Repeat only the stretch of lines below that runs from the line with "def errIs (t" through the line with "decide (t.fb = ps.foldl", unaltered.
── INFORMATION SUPPLIED ──
-- ==== Sys2Proof/Tests/Slice0.lean ====
section
/-! SUPPORT. Tests of the checks, the decoder and each instruction, and a witness for the hypotheses of each
statement. Expected results: spec/95_test_vectors.md (the vector's name stands at each test) and the
encodings of R101; where no vector is named, the rule named is worked by hand. -/

namespace Sys2Proof.Tests
open Sys2Proof.Machine

/-! ## Helpers -/

/-- The outcome is a next state of which `f` holds. -/
def ran (o : Host.Outcome State Fault Refusal) (f : State → Bool) : Bool :=
  match o with
  | .next t => f t
  | .fault _ => false
  | .refused _ => false

/-- `s` with some registers set. -/
def withRegs (rs : List (Nibble × Byte)) (s : State) : State := rs.foldl (fun s p => s.setReg p.1 p.2) s

/-- `s` with some bytes of memory set from `a` on. -/
def withBytes (a : Nat) (bs : List Byte) (s : State) : State := s.store a bs

/-- `s` with one strap setting. -/
def withQuirks (q : Quirks) (s : State) : State := { s with quirks := q }

/-- One step on the word `w` at `PC`, as a Pass with the keys and the random byte that `s` holds. -/
def stepWord (s : State) (w : Nat) : Host.Outcome State Fault Refusal :=
  step { s.withFetchWord 16 w with pending := [.pass s.keys s.rnd] }

/-- One step on one event. -/
def stepEvent (s : State) (e : Event) : Host.Outcome State Fault Refusal := step { s with pending := [e] }

/-- The record that `ERR` holds. -/
def errIs (t : State) (k : ErrKind) (pc word : Word) (addr : BitVec 17) : Bool :=
  decide (t.rs = .halted) && decide (t.err = { kind := k, pc := pc, word := word, addr := addr })

/-- The lit pixels are exactly these. -/
def litAre (t : State) (ps : List (Fin 32 × Fin 64)) : Bool :=
  decide (t.fb = ps.foldl (fun fb p => Display.toggle fb p.1 p.2) Display.blank)

/-- Straps with every quirk the other way round from REF. -/
def otherQuirks : Quirks :=
  { shift := false, jump := true, drawMode := .wrap, memInc := true, addIFlag := true }

/-! ## The checks (WellFormed.lean) -/

/-- R66: the table must end at or below 0x1FF; 0x1B0 is the last legal base. -/
theorem test_fontBase_check : wellFormedFontBase 0x1B0 = true ∧ wellFormedFontBase 0x1B1 = false := by decide

/-- S15: 3584 bytes are accepted, 3585 are not. -/
theorem test_rom_check :
    wellFormedRom (List.replicate 3584 0) = true ∧ wellFormedRom (List.replicate 3585 0) = false := by
  unfold wellFormedRom
  rw [List.length_replicate, List.length_replicate]
  decide

/-- R93: no operand can be illegal, so the check refuses no instruction. -/
theorem test_every_instruction_wellFormed (i : Instr) : i.wellFormed = true := by
  cases i <;> first
    | rfl
    | exact decide_eq_true (BitVec.isLt _)
    | exact decide_eq_true ⟨BitVec.isLt _, BitVec.isLt _⟩
    | exact decide_eq_true ⟨BitVec.isLt _, BitVec.isLt _, BitVec.isLt _⟩

/-- The canonical form refuses an entry out of order, one outside memory, and one that says what an unlisted
address reads as. -/
theorem test_memory_check :
    Memory.wf { fontBase := 0x50, cells := [(0x300, 1), (0x301, 2)] } = true ∧
    Memory.wf { fontBase := 0x50, cells := [(0x301, 1), (0x300, 2)] } = false ∧
    Memory.wf { fontBase := 0x50, cells := [(0x1000, 1)] } = false ∧
    Memory.wf { fontBase := 0x50, cells := [(0x50, 0xF0)] } = false ∧
    Memory.wf { fontBase := 0x1B1, cells := [] } = false := by decide

/-! ## The decoder: one word for each constructor, its bits written out from R101 -/

theorem test_decode_classes_0_to_7 :
    decode 0b0000000011100000#16 = .ok .cls ∧
    decode 0b0000000011101110#16 = .ok .ret ∧
    decode 0b0001101010111100#16 = .ok (.jp 0xABC) ∧
    decode 0b0010010000000001#16 = .ok (.call 0x401) ∧
    decode 0b0011001001000001#16 = .ok (.seImm 2 0x41) ∧
    decode 0b0100001001000010#16 = .ok (.sneImm 2 0x42) ∧
    decode 0b0101000100100000#16 = .ok (.seReg 1 2) ∧
    decode 0b0110101011111111#16 = .ok (.ldImm 10 0xFF) ∧
    decode 0b0111111100000001#16 = .ok (.addImm 15 1) := by decide

theorem test_decode_class_8 :
    decode 0b1000000100100000#16 = .ok (.ldReg 1 2) ∧
    decode 0b1000000100100001#16 = .ok (.orReg 1 2) ∧
    decode 0b1000000100100010#16 = .ok (.andReg 1 2) ∧
    decode 0b1000000100100011#16 = .ok (.xorReg 1 2) ∧
    decode 0b1000000100100100#16 = .ok (.addReg 1 2) ∧
    decode 0b1000000100100101#16 = .ok (.sub 1 2) ∧
    decode 0b1000000100100110#16 = .ok (.shr 1 2) ∧
    decode 0b1000000100100111#16 = .ok (.subn 1 2) ∧
    decode 0b1000000100101110#16 = .ok (.shl 1 2) := by decide

theorem test_decode_classes_9_to_E :
    decode 0b1001101010110000#16 = .ok (.sneReg 10 11) ∧
    decode 0b1010001011110000#16 = .ok (.ldI 0x2F0) ∧
    decode 0b1011111111111111#16 = .ok (.jpV0 0xFFF) ∧
    decode 0b1100000100001111#16 = .ok (.rnd 1 0x0F) ∧
    decode 0b1101000100101010#16 = .ok (.drw 1 2 10) ∧
    decode 0b1110000110011110#16 = .ok (.skp 1) ∧
    decode 0b1110000110100001#16 = .ok (.sknp 1) := by decide

theorem test_decode_class_F :
    decode 0b1111010000000111#16 = .ok (.ldVxDT 4) ∧
    decode 0b1111001100001010#16 = .ok (.ldVxK 3) ∧
    decode 0b1111001100010101#16 = .ok (.ldDTVx 3) ∧
    decode 0b1111001100011000#16 = .ok (.ldSTVx 3) ∧
    decode 0b1111001000011110#16 = .ok (.addI 2) ∧
    decode 0b1111000100101001#16 = .ok (.ldF 1) ∧
    decode 0b1111010000110011#16 = .ok (.ldB 4) ∧
    decode 0b1111001001010101#16 = .ok (.ldMemVx 2) ∧
    decode 0b1111000101100101#16 = .ok (.ldVxMem 1) := by decide

/-- Section 2.1: words that decode to nothing. -/
theorem test_decode_unknown :
    ([0x00E1#16, 0x0000#16, 0x0123#16, 0x00FD#16, 0x00FF#16, 0x5121#16, 0x9AB1#16, 0x8128#16,
      0x812D#16, 0x812F#16, 0xE19F#16, 0xE100#16, 0xF1FF#16, 0xF130#16, 0xF175#16, 0xF185#16, 0xF100#16].all
      fun w => decide (decode w = .error (.unknownOpcode w))) = true := by decide

/-- R65: the high byte stands first; a word needs two bytes (R90). -/
theorem test_decode_bytes :
    decodeBytes [0xD1, 0x2A, 0x77] = .ok (.drw 1 2 0xA, [0x77]) ∧ decodeBytes [0xD1] = .error .truncated ∧
    bytesOfWord 0xD12A = [0xD1, 0x2A] := by decide

/-- The host's numbering: the word's value, bits above `nbits` zero. -/
theorem test_decodeTableWord :
    decodeTableWord 16 0x8124 = some (.addReg 1 2) ∧ decodeTableWord 16 0x8128 = none ∧
    decodeTableWord 16 0xFD12A = some (.drw 1 2 0xA) := by decide

/-- S9: re-encoding 0xD12A. -/
theorem test_encode : encode (.drw 1 2 0xA) = 0xD12A#16 := by decide

/-! ## Reset, Load and the free Pass -/

/-- Section 2.9: the state after Reset. -/
theorem test_reset :
    State.reset.pc = 0x200 ∧ State.reset.rs = .running ∧ State.reset.sp = 0 ∧ State.reset.loadOk = true ∧
    State.reset.audioOn = false ∧
    State.reset.mem.readBytes 0x50 10 = [0xF0, 0x90, 0x90, 0x90, 0xF0, 0x20, 0x60, 0x20, 0x20, 0x70] ∧
    State.reset.mem.readBytes 0x9B 6 = [0xF0, 0x80, 0xF0, 0x80, 0x80, 0x00] ∧
    State.reset.mem.read 0x4F = 0 := by decide

/-- X8: only Reset leaves Halted, and clears the record. -/
theorem test_reset_event :
    ran (stepEvent (takeFault .unknownOpcode 0x200 0 0 .reset) (.reset otherQuirks)) (fun t =>
      decide (t = { State.reset with quirks := otherQuirks })) = true := by decide

/-- Section 2.9: Load of 00 E0 12 00. -/
theorem test_load :
    ran (stepEvent .reset (.load [0x00, 0xE0, 0x12, 0x00])) (fun t =>
      t.mem.readBytes 0x200 5 == [0x00, 0xE0, 0x12, 0x00, 0x00] && t.loadOk && !t.loadOpen) = true := by decide

/-- With no event pending a step runs the placed word, whatever the free inputs are. -/
theorem test_free_pass :
    ran (step (State.reset.withFetchWord 16 0x6AFF)) (fun t => t.reg 10 == 0xFF && t.pc == 0x202) = true ∧
    ran (step (State.reset.withFetchWord 16 0xE19E)) (fun _ => true) = true := by decide

/-- X3: the last address a word can be fetched from. -/
theorem test_fetch_last :
    ran (stepWord { State.reset with pc := 0xFFE } 0x6000) (fun t =>
      t.pc == 0x1000 && decide (t.rs = .running)) = true := by decide

/-- X4: the fetch itself faults. -/
theorem test_fetch_outside :
    ran (stepEvent { State.reset with pc := 0xFFF } (.pass 0 0)) (fun t =>
      errIs t .outOfBounds 0xFFF 0 0x1000 && t.pc == 0xFFF) = true := by decide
───
- [OUTPUT]
def errIs (t : State) (k : ErrKind) (pc word : Word) (addr : BitVec 17) : Bool :=
  decide (t.rs = .halted) && decide (t.err = { kind := k, pc := pc, word := word, addr := addr })

/-- The lit pixels are exactly these. -/
def litAre (t : State) (ps : List (Fin 32 × Fin 64)) : Bool :=
  decide (t.fb = ps.foldl (fun fb p => Display.toggle fb p.1 p.2) Display.blank)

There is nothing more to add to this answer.